[SUPPLIED MATERIAL]
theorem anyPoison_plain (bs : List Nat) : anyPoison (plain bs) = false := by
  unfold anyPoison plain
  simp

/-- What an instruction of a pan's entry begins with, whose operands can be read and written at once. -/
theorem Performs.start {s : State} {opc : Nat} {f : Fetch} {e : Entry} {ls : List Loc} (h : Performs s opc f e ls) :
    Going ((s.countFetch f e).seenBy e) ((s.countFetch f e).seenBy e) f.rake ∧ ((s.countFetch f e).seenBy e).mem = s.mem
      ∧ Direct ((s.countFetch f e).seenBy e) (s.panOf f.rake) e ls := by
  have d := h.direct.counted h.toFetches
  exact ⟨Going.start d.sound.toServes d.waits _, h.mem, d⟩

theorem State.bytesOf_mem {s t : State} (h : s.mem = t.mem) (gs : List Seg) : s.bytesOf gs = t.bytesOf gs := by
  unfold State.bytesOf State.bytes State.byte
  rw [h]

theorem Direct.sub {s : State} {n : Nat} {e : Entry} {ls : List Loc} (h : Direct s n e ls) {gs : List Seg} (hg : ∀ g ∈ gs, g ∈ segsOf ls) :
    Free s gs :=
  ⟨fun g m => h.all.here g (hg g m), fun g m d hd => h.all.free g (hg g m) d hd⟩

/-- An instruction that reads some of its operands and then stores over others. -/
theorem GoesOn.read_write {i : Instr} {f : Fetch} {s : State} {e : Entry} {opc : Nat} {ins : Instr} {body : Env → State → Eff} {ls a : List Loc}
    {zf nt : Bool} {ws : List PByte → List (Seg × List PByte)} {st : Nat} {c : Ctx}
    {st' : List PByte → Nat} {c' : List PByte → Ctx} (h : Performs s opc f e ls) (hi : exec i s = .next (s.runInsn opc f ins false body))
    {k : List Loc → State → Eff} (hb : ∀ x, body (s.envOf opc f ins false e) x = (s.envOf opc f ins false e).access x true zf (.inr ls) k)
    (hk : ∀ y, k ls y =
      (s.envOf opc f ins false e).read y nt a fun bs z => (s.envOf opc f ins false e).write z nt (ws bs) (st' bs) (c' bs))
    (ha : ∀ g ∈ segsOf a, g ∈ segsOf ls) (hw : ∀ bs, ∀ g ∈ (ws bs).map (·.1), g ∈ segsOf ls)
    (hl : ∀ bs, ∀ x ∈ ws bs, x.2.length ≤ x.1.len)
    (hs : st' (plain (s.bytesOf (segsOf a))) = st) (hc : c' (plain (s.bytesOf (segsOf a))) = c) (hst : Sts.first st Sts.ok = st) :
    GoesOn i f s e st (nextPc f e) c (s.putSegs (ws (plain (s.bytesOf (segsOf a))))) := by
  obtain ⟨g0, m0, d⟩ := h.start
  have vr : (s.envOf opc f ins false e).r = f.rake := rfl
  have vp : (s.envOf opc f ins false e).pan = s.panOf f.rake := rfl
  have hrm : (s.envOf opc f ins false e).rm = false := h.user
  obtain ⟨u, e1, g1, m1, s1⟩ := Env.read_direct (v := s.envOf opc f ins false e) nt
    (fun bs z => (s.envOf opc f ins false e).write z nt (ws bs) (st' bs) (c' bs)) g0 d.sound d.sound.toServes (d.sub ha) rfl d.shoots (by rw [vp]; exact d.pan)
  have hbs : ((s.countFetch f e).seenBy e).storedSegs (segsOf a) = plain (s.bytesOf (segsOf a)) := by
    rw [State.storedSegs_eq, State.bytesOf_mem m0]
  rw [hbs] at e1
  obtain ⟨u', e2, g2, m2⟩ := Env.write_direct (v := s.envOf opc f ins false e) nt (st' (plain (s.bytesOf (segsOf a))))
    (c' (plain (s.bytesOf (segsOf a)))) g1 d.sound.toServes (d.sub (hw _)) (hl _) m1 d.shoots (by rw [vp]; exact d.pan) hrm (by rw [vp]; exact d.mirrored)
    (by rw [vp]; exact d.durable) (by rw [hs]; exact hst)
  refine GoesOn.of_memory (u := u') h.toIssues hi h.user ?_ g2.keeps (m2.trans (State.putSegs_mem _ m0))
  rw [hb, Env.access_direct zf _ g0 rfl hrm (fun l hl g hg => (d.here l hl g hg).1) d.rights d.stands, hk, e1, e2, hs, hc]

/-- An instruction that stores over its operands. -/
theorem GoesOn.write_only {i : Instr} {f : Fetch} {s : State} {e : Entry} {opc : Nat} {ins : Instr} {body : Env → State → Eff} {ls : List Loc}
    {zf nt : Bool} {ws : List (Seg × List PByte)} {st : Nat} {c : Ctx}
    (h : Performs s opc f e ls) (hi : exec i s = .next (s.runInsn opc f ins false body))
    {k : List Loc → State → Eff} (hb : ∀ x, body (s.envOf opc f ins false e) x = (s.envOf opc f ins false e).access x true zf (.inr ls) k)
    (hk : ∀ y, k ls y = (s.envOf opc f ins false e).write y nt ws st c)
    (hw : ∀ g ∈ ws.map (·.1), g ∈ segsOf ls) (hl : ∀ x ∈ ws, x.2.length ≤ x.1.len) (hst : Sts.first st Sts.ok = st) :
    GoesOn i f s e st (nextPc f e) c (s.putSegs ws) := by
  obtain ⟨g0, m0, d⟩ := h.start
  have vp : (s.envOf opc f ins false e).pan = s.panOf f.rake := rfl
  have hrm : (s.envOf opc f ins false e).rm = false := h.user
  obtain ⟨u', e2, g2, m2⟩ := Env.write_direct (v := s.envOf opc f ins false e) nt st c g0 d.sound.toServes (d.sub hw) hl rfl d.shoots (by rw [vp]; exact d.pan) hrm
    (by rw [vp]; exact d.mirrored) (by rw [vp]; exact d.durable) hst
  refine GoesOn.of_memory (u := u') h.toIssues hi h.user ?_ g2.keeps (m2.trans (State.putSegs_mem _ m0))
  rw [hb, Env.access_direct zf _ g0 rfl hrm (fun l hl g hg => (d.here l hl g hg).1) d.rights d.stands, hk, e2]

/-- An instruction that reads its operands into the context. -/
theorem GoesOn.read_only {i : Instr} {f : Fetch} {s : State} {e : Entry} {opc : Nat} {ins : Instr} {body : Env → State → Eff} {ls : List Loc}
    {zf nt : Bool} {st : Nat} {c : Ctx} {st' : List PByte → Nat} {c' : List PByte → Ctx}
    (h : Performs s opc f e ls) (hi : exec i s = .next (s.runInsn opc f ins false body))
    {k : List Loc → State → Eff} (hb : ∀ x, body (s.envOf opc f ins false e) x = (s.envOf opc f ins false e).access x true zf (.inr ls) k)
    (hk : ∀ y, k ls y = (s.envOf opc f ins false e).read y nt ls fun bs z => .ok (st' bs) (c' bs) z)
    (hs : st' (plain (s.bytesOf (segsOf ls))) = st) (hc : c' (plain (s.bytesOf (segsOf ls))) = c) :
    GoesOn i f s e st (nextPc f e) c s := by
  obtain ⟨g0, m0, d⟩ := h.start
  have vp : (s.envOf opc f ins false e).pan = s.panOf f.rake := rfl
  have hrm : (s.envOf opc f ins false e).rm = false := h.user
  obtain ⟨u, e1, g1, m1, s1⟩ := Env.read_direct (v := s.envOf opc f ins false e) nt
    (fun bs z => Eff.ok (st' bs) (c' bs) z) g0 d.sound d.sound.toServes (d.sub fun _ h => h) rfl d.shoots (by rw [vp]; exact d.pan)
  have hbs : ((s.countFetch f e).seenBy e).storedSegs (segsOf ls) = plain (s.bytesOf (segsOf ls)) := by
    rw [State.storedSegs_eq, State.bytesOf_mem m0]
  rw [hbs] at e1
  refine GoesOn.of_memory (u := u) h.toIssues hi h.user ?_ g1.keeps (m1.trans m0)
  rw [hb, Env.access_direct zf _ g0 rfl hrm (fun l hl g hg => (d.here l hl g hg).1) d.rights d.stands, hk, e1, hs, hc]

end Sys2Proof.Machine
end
* * *
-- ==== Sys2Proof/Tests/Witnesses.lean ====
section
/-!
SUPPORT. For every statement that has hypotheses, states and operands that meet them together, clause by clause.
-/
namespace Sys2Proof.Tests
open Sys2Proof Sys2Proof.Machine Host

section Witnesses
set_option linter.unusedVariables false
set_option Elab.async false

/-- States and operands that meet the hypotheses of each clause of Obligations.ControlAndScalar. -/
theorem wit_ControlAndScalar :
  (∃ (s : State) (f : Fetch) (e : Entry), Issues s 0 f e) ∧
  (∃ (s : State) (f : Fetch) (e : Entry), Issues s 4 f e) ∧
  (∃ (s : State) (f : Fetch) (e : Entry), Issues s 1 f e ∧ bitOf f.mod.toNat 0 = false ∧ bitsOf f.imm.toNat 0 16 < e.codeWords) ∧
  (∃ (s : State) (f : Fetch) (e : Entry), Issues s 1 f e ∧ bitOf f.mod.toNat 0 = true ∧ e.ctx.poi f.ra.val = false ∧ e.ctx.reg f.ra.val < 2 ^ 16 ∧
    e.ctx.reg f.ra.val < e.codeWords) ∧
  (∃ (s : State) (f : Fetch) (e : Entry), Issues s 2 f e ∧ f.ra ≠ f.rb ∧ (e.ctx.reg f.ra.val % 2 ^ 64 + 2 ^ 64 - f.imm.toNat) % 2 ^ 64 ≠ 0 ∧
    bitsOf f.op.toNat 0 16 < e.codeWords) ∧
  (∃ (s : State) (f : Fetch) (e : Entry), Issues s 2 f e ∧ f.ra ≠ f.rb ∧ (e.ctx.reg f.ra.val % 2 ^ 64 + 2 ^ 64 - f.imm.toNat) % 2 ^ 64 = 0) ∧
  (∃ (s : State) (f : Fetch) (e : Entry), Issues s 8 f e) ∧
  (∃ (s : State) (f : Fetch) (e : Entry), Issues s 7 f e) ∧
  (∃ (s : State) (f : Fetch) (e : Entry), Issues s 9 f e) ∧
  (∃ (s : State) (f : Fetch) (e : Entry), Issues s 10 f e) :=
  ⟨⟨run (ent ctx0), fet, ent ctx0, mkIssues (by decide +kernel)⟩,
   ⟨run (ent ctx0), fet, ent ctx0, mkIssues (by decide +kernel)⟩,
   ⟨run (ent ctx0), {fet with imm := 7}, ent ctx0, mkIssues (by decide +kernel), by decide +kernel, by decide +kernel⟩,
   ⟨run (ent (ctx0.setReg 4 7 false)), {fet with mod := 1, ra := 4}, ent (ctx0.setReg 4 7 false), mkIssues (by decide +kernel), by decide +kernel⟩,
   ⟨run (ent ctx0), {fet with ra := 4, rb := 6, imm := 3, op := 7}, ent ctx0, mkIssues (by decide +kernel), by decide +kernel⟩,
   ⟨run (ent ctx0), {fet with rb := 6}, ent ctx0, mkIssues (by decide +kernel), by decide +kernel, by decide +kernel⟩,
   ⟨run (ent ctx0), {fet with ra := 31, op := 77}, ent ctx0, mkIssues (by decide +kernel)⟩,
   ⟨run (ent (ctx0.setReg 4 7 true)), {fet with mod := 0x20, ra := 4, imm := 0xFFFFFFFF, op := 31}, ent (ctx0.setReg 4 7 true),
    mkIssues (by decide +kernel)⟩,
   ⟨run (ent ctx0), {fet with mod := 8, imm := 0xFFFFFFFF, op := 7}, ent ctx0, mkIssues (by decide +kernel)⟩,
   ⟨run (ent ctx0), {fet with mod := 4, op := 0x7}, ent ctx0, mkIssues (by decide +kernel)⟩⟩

[TRY IT]
Take every line above where "nextPc" appears and copy it.

[OUTPUT OF THE EXERCISE]
    GoesOn i f s e st (nextPc f e) c (s.putSegs (ws (plain (s.bytesOf (segsOf a))))) := by
    GoesOn i f s e st (nextPc f e) c (s.putSegs ws) := by
    GoesOn i f s e st (nextPc f e) c s := by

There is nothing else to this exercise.